* _Work instruction_
Retype all of the data shown below, keeping every character the same.

* _Record excerpts_
━━━━━━━━━━

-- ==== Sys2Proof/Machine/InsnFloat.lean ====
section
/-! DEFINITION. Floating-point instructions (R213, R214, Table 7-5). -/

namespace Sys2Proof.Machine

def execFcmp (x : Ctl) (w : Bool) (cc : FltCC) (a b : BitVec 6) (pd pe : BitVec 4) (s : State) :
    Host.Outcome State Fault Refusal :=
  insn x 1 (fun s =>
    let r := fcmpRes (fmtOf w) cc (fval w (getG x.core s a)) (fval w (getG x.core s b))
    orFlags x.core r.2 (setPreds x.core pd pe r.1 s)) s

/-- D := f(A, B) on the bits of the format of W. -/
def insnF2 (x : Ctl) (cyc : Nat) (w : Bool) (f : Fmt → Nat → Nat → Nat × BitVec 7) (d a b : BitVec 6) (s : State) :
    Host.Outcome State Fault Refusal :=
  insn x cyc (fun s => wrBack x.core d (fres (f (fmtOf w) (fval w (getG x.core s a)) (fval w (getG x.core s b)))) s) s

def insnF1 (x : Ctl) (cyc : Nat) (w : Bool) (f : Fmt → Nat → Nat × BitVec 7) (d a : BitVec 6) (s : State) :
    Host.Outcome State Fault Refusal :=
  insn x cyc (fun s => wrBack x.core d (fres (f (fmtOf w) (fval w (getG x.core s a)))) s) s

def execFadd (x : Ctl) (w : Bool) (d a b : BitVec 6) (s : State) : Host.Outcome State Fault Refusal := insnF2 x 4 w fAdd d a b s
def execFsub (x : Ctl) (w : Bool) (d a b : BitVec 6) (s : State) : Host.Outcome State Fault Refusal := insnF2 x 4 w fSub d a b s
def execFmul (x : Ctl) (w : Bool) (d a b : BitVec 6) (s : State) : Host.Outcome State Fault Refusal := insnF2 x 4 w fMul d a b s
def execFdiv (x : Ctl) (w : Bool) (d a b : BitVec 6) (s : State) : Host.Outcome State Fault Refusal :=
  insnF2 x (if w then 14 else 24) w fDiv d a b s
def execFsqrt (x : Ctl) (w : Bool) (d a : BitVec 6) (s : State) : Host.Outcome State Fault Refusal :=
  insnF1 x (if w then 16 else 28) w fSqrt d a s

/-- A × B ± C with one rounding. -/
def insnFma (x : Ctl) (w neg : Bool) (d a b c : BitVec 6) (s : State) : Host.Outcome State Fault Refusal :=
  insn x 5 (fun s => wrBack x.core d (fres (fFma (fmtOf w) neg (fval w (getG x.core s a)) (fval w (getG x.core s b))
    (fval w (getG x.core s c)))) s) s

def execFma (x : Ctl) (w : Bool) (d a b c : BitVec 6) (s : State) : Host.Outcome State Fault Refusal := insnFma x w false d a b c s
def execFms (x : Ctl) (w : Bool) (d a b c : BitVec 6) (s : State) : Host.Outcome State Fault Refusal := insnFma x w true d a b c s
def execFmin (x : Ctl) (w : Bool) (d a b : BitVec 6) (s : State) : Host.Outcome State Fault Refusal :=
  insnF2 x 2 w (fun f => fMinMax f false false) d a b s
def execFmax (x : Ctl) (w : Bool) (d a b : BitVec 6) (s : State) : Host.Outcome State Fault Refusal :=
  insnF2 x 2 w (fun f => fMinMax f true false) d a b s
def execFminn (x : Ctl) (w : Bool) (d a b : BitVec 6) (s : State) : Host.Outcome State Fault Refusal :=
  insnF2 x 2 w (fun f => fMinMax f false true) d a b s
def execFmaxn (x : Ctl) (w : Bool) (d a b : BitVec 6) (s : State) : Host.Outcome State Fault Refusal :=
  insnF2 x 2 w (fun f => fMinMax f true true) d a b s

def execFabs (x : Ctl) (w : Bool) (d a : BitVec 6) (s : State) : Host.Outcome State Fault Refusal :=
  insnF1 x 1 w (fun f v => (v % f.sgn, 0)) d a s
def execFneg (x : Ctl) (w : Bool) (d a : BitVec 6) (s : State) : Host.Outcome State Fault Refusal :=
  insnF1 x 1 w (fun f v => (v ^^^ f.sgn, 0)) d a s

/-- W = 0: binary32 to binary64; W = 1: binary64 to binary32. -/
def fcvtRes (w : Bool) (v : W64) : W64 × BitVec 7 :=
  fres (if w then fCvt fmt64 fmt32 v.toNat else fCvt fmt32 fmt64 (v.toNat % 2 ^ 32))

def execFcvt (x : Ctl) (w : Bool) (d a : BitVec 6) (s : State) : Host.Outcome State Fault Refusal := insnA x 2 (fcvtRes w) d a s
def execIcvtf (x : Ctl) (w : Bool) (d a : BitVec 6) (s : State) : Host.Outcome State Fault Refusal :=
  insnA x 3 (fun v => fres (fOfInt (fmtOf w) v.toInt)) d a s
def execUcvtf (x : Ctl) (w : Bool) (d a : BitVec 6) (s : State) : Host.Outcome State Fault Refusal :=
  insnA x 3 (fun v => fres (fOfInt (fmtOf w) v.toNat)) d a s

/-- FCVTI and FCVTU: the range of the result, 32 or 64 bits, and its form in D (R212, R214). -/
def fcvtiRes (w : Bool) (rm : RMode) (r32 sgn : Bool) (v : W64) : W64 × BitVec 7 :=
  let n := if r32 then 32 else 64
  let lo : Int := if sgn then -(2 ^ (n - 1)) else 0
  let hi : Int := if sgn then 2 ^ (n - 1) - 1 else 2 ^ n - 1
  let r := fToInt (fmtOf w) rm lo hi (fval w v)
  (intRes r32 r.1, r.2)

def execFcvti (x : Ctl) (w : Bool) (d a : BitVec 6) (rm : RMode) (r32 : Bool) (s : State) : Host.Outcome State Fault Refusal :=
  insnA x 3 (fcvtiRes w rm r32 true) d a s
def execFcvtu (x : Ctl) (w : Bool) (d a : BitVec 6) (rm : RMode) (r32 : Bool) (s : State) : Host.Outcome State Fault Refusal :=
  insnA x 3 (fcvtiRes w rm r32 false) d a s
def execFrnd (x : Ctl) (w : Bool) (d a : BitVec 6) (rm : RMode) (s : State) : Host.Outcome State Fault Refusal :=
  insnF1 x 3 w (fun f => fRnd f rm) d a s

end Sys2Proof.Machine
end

━━━━━━━━━━

* _Exercise result_
-- ==== Sys2Proof/Machine/InsnFloat.lean ====
section
/-! DEFINITION. Floating-point instructions (R213, R214, Table 7-5). -/

namespace Sys2Proof.Machine

def execFcmp (x : Ctl) (w : Bool) (cc : FltCC) (a b : BitVec 6) (pd pe : BitVec 4) (s : State) :
    Host.Outcome State Fault Refusal :=
  insn x 1 (fun s =>
    let r := fcmpRes (fmtOf w) cc (fval w (getG x.core s a)) (fval w (getG x.core s b))
    orFlags x.core r.2 (setPreds x.core pd pe r.1 s)) s

/-- D := f(A, B) on the bits of the format of W. -/
def insnF2 (x : Ctl) (cyc : Nat) (w : Bool) (f : Fmt → Nat → Nat → Nat × BitVec 7) (d a b : BitVec 6) (s : State) :
    Host.Outcome State Fault Refusal :=
  insn x cyc (fun s => wrBack x.core d (fres (f (fmtOf w) (fval w (getG x.core s a)) (fval w (getG x.core s b)))) s) s

def insnF1 (x : Ctl) (cyc : Nat) (w : Bool) (f : Fmt → Nat → Nat × BitVec 7) (d a : BitVec 6) (s : State) :
    Host.Outcome State Fault Refusal :=
  insn x cyc (fun s => wrBack x.core d (fres (f (fmtOf w) (fval w (getG x.core s a)))) s) s

def execFadd (x : Ctl) (w : Bool) (d a b : BitVec 6) (s : State) : Host.Outcome State Fault Refusal := insnF2 x 4 w fAdd d a b s
def execFsub (x : Ctl) (w : Bool) (d a b : BitVec 6) (s : State) : Host.Outcome State Fault Refusal := insnF2 x 4 w fSub d a b s
def execFmul (x : Ctl) (w : Bool) (d a b : BitVec 6) (s : State) : Host.Outcome State Fault Refusal := insnF2 x 4 w fMul d a b s
def execFdiv (x : Ctl) (w : Bool) (d a b : BitVec 6) (s : State) : Host.Outcome State Fault Refusal :=
  insnF2 x (if w then 14 else 24) w fDiv d a b s
def execFsqrt (x : Ctl) (w : Bool) (d a : BitVec 6) (s : State) : Host.Outcome State Fault Refusal :=
  insnF1 x (if w then 16 else 28) w fSqrt d a s

/-- A × B ± C with one rounding. -/
def insnFma (x : Ctl) (w neg : Bool) (d a b c : BitVec 6) (s : State) : Host.Outcome State Fault Refusal :=
  insn x 5 (fun s => wrBack x.core d (fres (fFma (fmtOf w) neg (fval w (getG x.core s a)) (fval w (getG x.core s b))
    (fval w (getG x.core s c)))) s) s

def execFma (x : Ctl) (w : Bool) (d a b c : BitVec 6) (s : State) : Host.Outcome State Fault Refusal := insnFma x w false d a b c s
def execFms (x : Ctl) (w : Bool) (d a b c : BitVec 6) (s : State) : Host.Outcome State Fault Refusal := insnFma x w true d a b c s
def execFmin (x : Ctl) (w : Bool) (d a b : BitVec 6) (s : State) : Host.Outcome State Fault Refusal :=
  insnF2 x 2 w (fun f => fMinMax f false false) d a b s
def execFmax (x : Ctl) (w : Bool) (d a b : BitVec 6) (s : State) : Host.Outcome State Fault Refusal :=
  insnF2 x 2 w (fun f => fMinMax f true false) d a b s
def execFminn (x : Ctl) (w : Bool) (d a b : BitVec 6) (s : State) : Host.Outcome State Fault Refusal :=
  insnF2 x 2 w (fun f => fMinMax f false true) d a b s
def execFmaxn (x : Ctl) (w : Bool) (d a b : BitVec 6) (s : State) : Host.Outcome State Fault Refusal :=
  insnF2 x 2 w (fun f => fMinMax f true true) d a b s

def execFabs (x : Ctl) (w : Bool) (d a : BitVec 6) (s : State) : Host.Outcome State Fault Refusal :=
  insnF1 x 1 w (fun f v => (v % f.sgn, 0)) d a s
def execFneg (x : Ctl) (w : Bool) (d a : BitVec 6) (s : State) : Host.Outcome State Fault Refusal :=
  insnF1 x 1 w (fun f v => (v ^^^ f.sgn, 0)) d a s

/-- W = 0: binary32 to binary64; W = 1: binary64 to binary32. -/
def fcvtRes (w : Bool) (v : W64) : W64 × BitVec 7 :=
  fres (if w then fCvt fmt64 fmt32 v.toNat else fCvt fmt32 fmt64 (v.toNat % 2 ^ 32))

def execFcvt (x : Ctl) (w : Bool) (d a : BitVec 6) (s : State) : Host.Outcome State Fault Refusal := insnA x 2 (fcvtRes w) d a s
def execIcvtf (x : Ctl) (w : Bool) (d a : BitVec 6) (s : State) : Host.Outcome State Fault Refusal :=
  insnA x 3 (fun v => fres (fOfInt (fmtOf w) v.toInt)) d a s
def execUcvtf (x : Ctl) (w : Bool) (d a : BitVec 6) (s : State) : Host.Outcome State Fault Refusal :=
  insnA x 3 (fun v => fres (fOfInt (fmtOf w) v.toNat)) d a s

/-- FCVTI and FCVTU: the range of the result, 32 or 64 bits, and its form in D (R212, R214). -/
def fcvtiRes (w : Bool) (rm : RMode) (r32 sgn : Bool) (v : W64) : W64 × BitVec 7 :=
  let n := if r32 then 32 else 64
  let lo : Int := if sgn then -(2 ^ (n - 1)) else 0
  let hi : Int := if sgn then 2 ^ (n - 1) - 1 else 2 ^ n - 1
  let r := fToInt (fmtOf w) rm lo hi (fval w v)
  (intRes r32 r.1, r.2)

def execFcvti (x : Ctl) (w : Bool) (d a : BitVec 6) (rm : RMode) (r32 : Bool) (s : State) : Host.Outcome State Fault Refusal :=
  insnA x 3 (fcvtiRes w rm r32 true) d a s
def execFcvtu (x : Ctl) (w : Bool) (d a : BitVec 6) (rm : RMode) (r32 : Bool) (s : State) : Host.Outcome State Fault Refusal :=
  insnA x 3 (fcvtiRes w rm r32 false) d a s
def execFrnd (x : Ctl) (w : Bool) (d a : BitVec 6) (rm : RMode) (s : State) : Host.Outcome State Fault Refusal :=
  insnF1 x 3 w (fun f => fRnd f rm) d a s

end Sys2Proof.Machine
end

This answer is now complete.